The website serves as a gateway to RBS’s many YouTube video recordings and Soundcloud audio recordings. RBS is also active on Facebook, Instagram, LinkedIn, and Bluesky.

== Governance ==
During its Columbia University years, RBS had no independent existence; it was part of the university's School of Library Service. When the library school closed in 1992 and RBS moved to the University of Virginia, the school became a non-profit corporation in Virginia. RBS was granted tax-exempt (501(c)(3)) status by the Internal Revenue Service in 2002, and UVA's Alumni Fund, which had held RBS's assets in trust since 1992, turned them over to the RBS Board of Directors, and the school became fully independent. In 2007, RBS was granted Affiliated Foundation status by UVA's Board of Visitors.

== Succession ==
In 2007, RBS director Terry Belanger announced that he planned to step down as director of RBS in 2009. In the summer of 2008, UVA and RBS established a joint search committee chaired by Beverly P. Lynch to find a successor. On June 18, 2009, UVA President John T. Casteen III announced that Michael F. Suarez, S.J. had accepted appointments as University Professor and Professor of English at UVA and as director of RBS, effective September 1, 2009.

== Financial support ==
RBS is financially supported by the Friends of Rare Book School, a group of individuals, foundations, and organizations who contribute monetary and in-kind donations throughout RBS’s fiscal year, which runs from October to the following September.
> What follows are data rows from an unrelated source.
@[simp] theorem State.modTile_regs (s : State) (t : Nat) (f : TileSt → TileSt) : (s.modTile t f).regs = s.regs := rfl
@[simp] theorem State.modTile_rsh (s : State) (t : Nat) (f : TileSt → TileSt) : (s.modTile t f).rsh = s.rsh := rfl
@[simp] theorem State.modTile_wsh (s : State) (t : Nat) (f : TileSt → TileSt) : (s.modTile t f).wsh = s.wsh := rfl
@[simp] theorem State.modTile_qmem (s : State) (t : Nat) (f : TileSt → TileSt) : (s.modTile t f).qmem = s.qmem := rfl
@[simp] theorem State.modTile_flash (s : State) (t : Nat) (f : TileSt → TileSt) : (s.modTile t f).flash = s.flash := rfl
@[simp] theorem State.modTile_otp (s : State) (t : Nat) (f : TileSt → TileSt) : (s.modTile t f).otp = s.otp := rfl
@[simp] theorem State.modTile_queues (s : State) (t : Nat) (f : TileSt → TileSt) : (s.modTile t f).queues = s.queues := rfl
@[simp] theorem State.modTile_pops (s : State) (t : Nat) (f : TileSt → TileSt) : (s.modTile t f).pops = s.pops := rfl
@[simp] theorem State.modTile_ctxs (s : State) (t : Nat) (f : TileSt → TileSt) : (s.modTile t f).ctxs = s.ctxs := rfl
@[simp] theorem State.modTile_engs (s : State) (t : Nat) (f : TileSt → TileSt) : (s.modTile t f).engs = s.engs := rfl
@[simp] theorem State.modTile_cans (s : State) (t : Nat) (f : TileSt → TileSt) : (s.modTile t f).cans = s.cans := rfl
@[simp] theorem State.modTile_cvs (s : State) (t : Nat) (f : TileSt → TileSt) : (s.modTile t f).cvs = s.cvs := rfl
@[simp] theorem State.modTile_chans (s : State) (t : Nat) (f : TileSt → TileSt) : (s.modTile t f).chans = s.chans := rfl
@[simp] theorem State.modTile_chains (s : State) (t : Nat) (f : TileSt → TileSt) : (s.modTile t f).chains = s.chains := rfl
@[simp] theorem State.modTile_dips (s : State) (t : Nat) (f : TileSt → TileSt) : (s.modTile t f).dips = s.dips := rfl
@[simp] theorem State.modTile_tu (s : State) (t : Nat) (f : TileSt → TileSt) : (s.modTile t f).tu = s.tu := rfl
@[simp] theorem State.modTile_sv (s : State) (t : Nat) (f : TileSt → TileSt) : (s.modTile t f).sv = s.sv := rfl
@[simp] theorem State.modTile_ca (s : State) (t : Nat) (f : TileSt → TileSt) : (s.modTile t f).ca = s.ca := rfl
@[simp] theorem State.modTile_pw (s : State) (t : Nat) (f : TileSt → TileSt) : (s.modTile t f).pw = s.pw := rfl
@[simp] theorem State.modTile_s0 (s : State) (t : Nat) (f : TileSt → TileSt) : (s.modTile t f).s0 = s.s0 := rfl
@[simp] theorem State.modTile_sp1 (s : State) (t : Nat) (f : TileSt → TileSt) : (s.modTile t f).sp1 = s.sp1 := rfl
@[simp] theorem State.modTile_sp2 (s : State) (t : Nat) (f : TileSt → TileSt) : (s.modTile t f).sp2 = s.sp2 := rfl
@[simp] theorem State.modTile_csn (s : State) (t : Nat) (f : TileSt → TileSt) : (s.modTile t f).csn = s.csn := rfl
@[simp] theorem State.modTile_bt (s : State) (t : Nat) (f : TileSt → TileSt) : (s.modTile t f).bt = s.bt := rfl
@[simp] theorem State.modTile_late (s : State) (t : Nat) (f : TileSt → TileSt) : (s.modTile t f).late = s.late := rfl
@[simp] theorem State.modTile_ltrigs (s : State) (t : Nat) (f : TileSt → TileSt) : (s.modTile t f).ltrigs = s.ltrigs := rfl
@[simp] theorem State.modTile_jpend (s : State) (t : Nat) (f : TileSt → TileSt) : (s.modTile t f).jpend = s.jpend := rfl
@[simp] theorem State.modTile_jcom (s : State) (t : Nat) (f : TileSt → TileSt) : (s.modTile t f).jcom = s.jcom := rfl
@[simp] theorem State.modTile_jseq (s : State) (t : Nat) (f : TileSt → TileSt) : (s.modTile t f).jseq = s.jseq := rfl
@[simp] theorem State.modTile_hcache (s : State) (t : Nat) (f : TileSt → TileSt) : (s.modTile t f).hcache = s.hcache := rfl
@[simp] theorem State.modTile_rrLast (s : State) (t : Nat) (f : TileSt → TileSt) : (s.modTile t f).rrLast = s.rrLast := rfl
@[simp] theorem State.modTile_ckptDone (s : State) (t : Nat) (f : TileSt → TileSt) : (s.modTile t f).ckptDone = s.ckptDone := rfl
@[simp] theorem State.modTile_logs (s : State) (t : Nat) (f : TileSt → TileSt) : (s.modTile t f).logs = s.logs := rfl
@[simp] theorem State.modTile_logMap (s : State) (t : Nat) (f : TileSt → TileSt) : (s.modTile t f).logMap = s.logMap := rfl
@[simp] theorem State.modTile_rdata (s : State) (t : Nat) (f : TileSt → TileSt) : (s.modTile t f).rdata = s.rdata := rfl
@[simp] theorem State.modTile_free (s : State) (t : Nat) (f : TileSt → TileSt) : (s.modTile t f).free = s.free := rfl
@[simp] theorem State.modTile_blockCtr (s : State) (t : Nat) (f : TileSt → TileSt) : (s.modTile t f).blockCtr = s.blockCtr := rfl
@[simp] theorem State.modTile_pending (s : State) (t : Nat) (f : TileSt → TileSt) : (s.modTile t f).pending = s.pending := rfl
@[simp] theorem State.modTile_rd (s : State) (t : Nat) (f : TileSt → TileSt) (j : Nat) : rd (s.modTile t f) j = rd s j := rfl
@[simp] theorem State.modTile_get (s : State) (t : Nat) (f : TileSt → TileSt) (g : FldRef) : State.get (s.modTile t f) g = s.get g := rfl

@[simp] theorem State.setCh_regs (s : State) (n : Nat) (x : ChSt) : (s.setCh n x).regs = s.regs := rfl
@[simp] theorem State.setCh_rsh (s : State) (n : Nat) (x : ChSt) : (s.setCh n x).rsh = s.rsh := rfl
@[simp] theorem State.setCh_wsh (s : State) (n : Nat) (x : ChSt) : (s.setCh n x).wsh = s.wsh := rfl
@[simp] theorem State.setCh_qmem (s : State) (n : Nat) (x : ChSt) : (s.setCh n x).qmem = s.qmem := rfl
@[simp] theorem State.setCh_flash (s : State) (n : Nat) (x : ChSt) : (s.setCh n x).flash = s.flash := rfl
@[simp] theorem State.setCh_otp (s : State) (n : Nat) (x : ChSt) : (s.setCh n x).otp = s.otp := rfl
@[simp] theorem State.setCh_queues (s : State) (n : Nat) (x : ChSt) : (s.setCh n x).queues = s.queues := rfl
@[simp] theorem State.setCh_pops (s : State) (n : Nat) (x : ChSt) : (s.setCh n x).pops = s.pops := rfl
@[simp] theorem State.setCh_ctxs (s : State) (n : Nat) (x : ChSt) : (s.setCh n x).ctxs = s.ctxs := rfl
@[simp] theorem State.setCh_engs (s : State) (n : Nat) (x : ChSt) : (s.setCh n x).engs = s.engs := rfl
@[simp] theorem State.setCh_cans (s : State) (n : Nat) (x : ChSt) : (s.setCh n x).cans = s.cans := rfl
@[simp] theorem State.setCh_cvs (s : State) (n : Nat) (x : ChSt) : (s.setCh n x).cvs = s.cvs := rfl
@[simp] theorem State.setCh_tiles (s : State) (n : Nat) (x : ChSt) : (s.setCh n x).tiles = s.tiles := rfl
@[simp] theorem State.setCh_chains (s : State) (n : Nat) (x : ChSt) : (s.setCh n x).chains = s.chains := rfl
@[simp] theorem State.setCh_dips (s : State) (n : Nat) (x : ChSt) : (s.setCh n x).dips = s.dips := rfl
@[simp] theorem State.setCh_tu (s : State) (n : Nat) (x : ChSt) : (s.setCh n x).tu = s.tu := rfl
@[simp] theorem State.setCh_sv (s : State) (n : Nat) (x : ChSt) : (s.setCh n x).sv = s.sv := rfl
@[simp] theorem State.setCh_ca (s : State) (n : Nat) (x : ChSt) : (s.setCh n x).ca = s.ca := rfl
@[simp] theorem State.setCh_pw (s : State) (n : Nat) (x : ChSt) : (s.setCh n x).pw = s.pw := rfl
@[simp] theorem State.setCh_s0 (s : State) (n : Nat) (x : ChSt) : (s.setCh n x).s0 = s.s0 := rfl
@[simp] theorem State.setCh_sp1 (s : State) (n : Nat) (x : ChSt) : (s.setCh n x).sp1 = s.sp1 := rfl
@[simp] theorem State.setCh_sp2 (s : State) (n : Nat) (x : ChSt) : (s.setCh n x).sp2 = s.sp2 := rfl
@[simp] theorem State.setCh_csn (s : State) (n : Nat) (x : ChSt) : (s.setCh n x).csn = s.csn := rfl
@[simp] theorem State.setCh_bt (s : State) (n : Nat) (x : ChSt) : (s.setCh n x).bt = s.bt := rfl
@[simp] theorem State.setCh_late (s : State) (n : Nat) (x : ChSt) : (s.setCh n x).late = s.late := rfl
@[simp] theorem State.setCh_ltrigs (s : State) (n : Nat) (x : ChSt) : (s.setCh n x).ltrigs = s.ltrigs := rfl
@[simp] theorem State.setCh_jpend (s : State) (n : Nat) (x : ChSt) : (s.setCh n x).jpend = s.jpend := rfl
@[simp] theorem State.setCh_jcom (s : State) (n : Nat) (x : ChSt) : (s.setCh n x).jcom = s.jcom := rfl
@[simp] theorem State.setCh_jseq (s : State) (n : Nat) (x : ChSt) : (s.setCh n x).jseq = s.jseq := rfl
@[simp] theorem State.setCh_hcache (s : State) (n : Nat) (x : ChSt) : (s.setCh n x).hcache = s.hcache := rfl
@[simp] theorem State.setCh_rrLast (s : State) (n : Nat) (x : ChSt) : (s.setCh n x).rrLast = s.rrLast := rfl
@[simp] theorem State.setCh_ckptDone (s : State) (n : Nat) (x : ChSt) : (s.setCh n x).ckptDone = s.ckptDone := rfl
@[simp] theorem State.setCh_logs (s : State) (n : Nat) (x : ChSt) : (s.setCh n x).logs = s.logs := rfl
@[simp] theorem State.setCh_logMap (s : State) (n : Nat) (x : ChSt) : (s.setCh n x).logMap = s.logMap := rfl
@[simp] theorem State.setCh_rdata (s : State) (n : Nat) (x : ChSt) : (s.setCh n x).rdata = s.rdata := rfl
@[simp] theorem State.setCh_free (s : State) (n : Nat) (x : ChSt) : (s.setCh n x).free = s.free := rfl
@[simp] theorem State.setCh_blockCtr (s : State) (n : Nat) (x : ChSt) : (s.setCh n x).blockCtr = s.blockCtr := rfl
@[simp] theorem State.setCh_pending (s : State) (n : Nat) (x : ChSt) : (s.setCh n x).pending = s.pending := rfl
@[simp] theorem State.setCh_rd (s : State) (n : Nat) (x : ChSt) (j : Nat) : rd (s.setCh n x) j = rd s j := rfl
@[simp] theorem State.setCh_get (s : State) (n : Nat) (x : ChSt) (g : FldRef) : State.get (s.setCh n x) g = s.get g := rfl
At the beginning of 2006, RBS embarked on the public phase of a $2 million endowment campaign (the endowment then stood at about $150,000). The campaign was supported by a challenge grant from the National Endowment for the Humanities, awarded in June 2006, and by a bequest from the late Mary Ann O'Brian Malkin. The first phase of the campaign ended in December 2008, having raised $1 million in NEH matching funds.

RBS’s eight-year capital campaign, “Bound for the Future,” came to its conclusion in 2023. This largest-ever campaign in RBS's history raised $23,609,521 in philanthropic support from more than 1,300 donors, 615 of whom donated for the first time.

In October 2024, Rare Book School received a groundbreaking $3.1 million donation, from Cathy and Glen Miranker, to endow a full-time curatorial chair for the RBS teaching collection and exhibitions program. It was the largest single gift in RBS’s history.